Prove: $2^{n+2}\ge n^3$ induction proof

Question

Prove: $2^{n+2}\ge n^3 $ for every natural n

I got this exercise from TAU logarithms exercises, I tried to do the all usual induction technique but I got to a weird dead end:

I do the induction proof and I get to: $$2^{n+2}+2^{n+2} \ge n^3 +3n^2+3n+1$$

So $2^{n+2}\ge n^3$ and I try another induction proof and I get to:

$$2^{n+2}+2^{n+2} \ge 3n^2+3n+1+6n+6$$

So $2^{n+2}\ge 3n^2+3n+1$ and I try another induction proof but I get a wrong answer for the base case (which I think will be $n=2$ at this step) because $2^4$ is not greater than $18$

What am I doing wrong here?

If there are any other ways to solve this, it will also be welcomed.

Answer 1

Hint: Multiplying $$2^{n+2}\geq n^3$$ by $$2$$ we get

$$2^{n+3}\geq 2n^3$$ and you must show that $$2n^3>(n+1)^3$$

Answer 2

I'll just try to outline a way that popped into my head. As a base, for $n=0$, note that $2^2\geq 0$.

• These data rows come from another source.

-- ==== Sys2Proof/Laws/CanonArbiter.lean ====
section
/-!
SUPPORT. Laws/CanonArbiter.lean: the operations and commands of Machine/Arbiter.lean keep memory, registers and counters in canonical form
(generated text, one lemma for each).
-/
namespace Sys2Proof.Machine

set_option linter.unusedSimpArgs false

theorem regroup_canon (id : Nat) (s : State) (hc : Canonical s) : Canonical (regroup id s) :=
  Canonical.of_only (regroup_only id s) (by decide) hc

theorem preempt_canon (id : Nat) (s : State) (hc : Canonical s) : Canonical (preempt id s) := by
  unfold preempt
  repeat' first
    | with_reducible assumption
    | simp +contextual (maxDischargeDepth := 60) only [bump_canon, setTr_canon, dropTr_canon, regroup_canon, Canonical.mk_iff, Canonical.forEach, Canonical.when, Canonical.ite_of, implies_true, id_eq, *]
    | (with_reducible refine bump_canon _ _ _ ?_)
    | (with_reducible refine setTr_canon _ _ ?_)
    | (with_reducible refine dropTr_canon _ _ ?_)
    | (with_reducible refine regroup_canon _ _ ?_)
    | split
    | (with_reducible refine Canonical.forEach (fun _ _ _ => ?_) ?_)
    | (with_reducible refine Canonical.when (fun _ _ => ?_) ?_)

theorem ownFault_canon (t : Tr) (b : Beat) (s : State) (hc : Canonical s) : Canonical (ownFault t b s) := by
  unfold ownFault
  repeat' first
    | with_reducible assumption
    | simp +contextual (maxDischargeDepth := 60) only [raise_canon, faultRow_canon, setTr_canon, Canonical.mk_iff, Canonical.forEach, Canonical.when, Canonical.ite_of, implies_true, id_eq, *]
    | (with_reducible refine raise_canon _ _ ?_)
    | (with_reducible refine faultRow_canon _ _ _ _ _ _ _ _ ?_)
    | (with_reducible refine setTr_canon _ _ ?_)
    | split
    | (with_reducible refine Canonical.forEach (fun _ _ _ => ?_) ?_)
    | (with_reducible refine Canonical.when (fun _ _ => ?_) ?_)

theorem beatFault_canon (t : Tr) (b : Beat) (s : State) (hc : Canonical s) : Canonical (beatFault t b s) := by
  unfold beatFault
  repeat' first
    | with_reducible assumption
    | simp +contextual (maxDischargeDepth := 60) only [deadAccess_canon, slipFault_canon, opFault_canon, ownFault_canon, Canonical.mk_iff, Canonical.forEach, Canonical.when, Canonical.ite_of, implies_true, id_eq, *]
    | (with_reducible refine deadAccess_canon _ _ ?_)
    | (with_reducible refine slipFault_canon _ _ _ _ _ _ ?_)
    | (with_reducible refine opFault_canon _ _ ?_)
    | (with_reducible refine ownFault_canon _ _ _ ?_)
    | split
    | (with_reducible refine Canonical.forEach (fun _ _ _ => ?_) ?_)
    | (with_reducible refine Canonical.when (fun _ _ => ?_) ?_)

theorem beatGone_canon (t : Tr) (b : Beat) (s : State) (hc : Canonical s) : Canonical (beatGone t b s) := by
  unfold beatGone
  repeat' first
    | with_reducible assumption
    | simp +contextual (maxDischargeDepth := 60) only [xbump_canon, parkArrived_canon, parkWritten_canon, Canonical.mk_iff, Canonical.forEach, Canonical.when, Canonical.ite_of, implies_true, id_eq, *]
    | (with_reducible refine xbump_canon _ _ _ ?_)
    | (with_reducible refine parkArrived_canon _ _ _ _ _ ?_)
    | (with_reducible refine parkWritten_canon _ _ ?_)
    | split
    | (with_reducible refine Canonical.forEach (fun _ _ _ => ?_) ?_)
    | (with_reducible refine Canonical.when (fun _ _ => ?_) ?_)

theorem takeCredits_canon (t : Tr) (s : State) (hc : Canonical s) : Canonical (takeCredits t s) :=
  Canonical.of_only (takeCredits_only t s) (by decide) hc

theorem grantTr_canon (p : Plan) (s : State) (hc : Canonical s) : Canonical (grantTr p s) := by
  unfold grantTr
  repeat' first
    | with_reducible assumption
    | simp +contextual (maxDischargeDepth := 60) only [updSlip_canon, setTr_canon, settlePort_canon, preempt_canon, beatFault_canon, beatGone_canon, takeCredits_canon, Canonical.mk_iff, Canonical.forEach, Canonical.when, Canonical.ite_of, implies_true, id_eq, *]
    | (with_reducible refine updSlip_canon _ _ _ ?_)
    | (with_reducible refine setTr_canon _ _ ?_)
    | (with_reducible refine settlePort_canon _ _ ?_)
    | (with_reducible refine preempt_canon _ _ ?_)
    | (with_reducible refine beatFault_canon _ _ _ ?_)
    | (with_reducible refine beatGone_canon _ _ _ ?_)
    | (with_reducible refine takeCredits_canon _ _ ?_)
    | split
    | (with_reducible refine Canonical.forEach (fun _ _ _ => ?_) ?_)
    | (with_reducible refine Canonical.when (fun _ _ => ?_) ?_)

For the induction step, suppose $2^{n+2}\geq n^3$ for some $n$. Then $$2^{(n+1)+2}=2^{(n+2)+1}=2^{n+2}\cdot 2\geq n^3\cdot 2$$ by the induction hypothesis. Now, you just have to show that $2n^3\geq (n+1)^3$ from which then follows that

$$2^{(n+1)+2}\geq (n+1)^3$$

which is what you wanted to establish.

Answer 3

Going from n to n+1, the left side is multiplied by 2. The right side is multiplied by $((n+1)/n)^3$. The right side grows slower if $((n+1)/n)^3 < 2$, or $1+1/n < 2^{1/3} ≈ 1.26$, or $1/n < 0.26$, or $n > 1/0.26 ≈ 3.847$ or n ≥ 4.

So you prove the statement by hand for n = 1, 2, 3, 4. For n ≥ 4, $((n+1)/n)^3 < 2$, so $2^{n+2} > n^3$ implies $2^{n+3} > (n+1)^3$.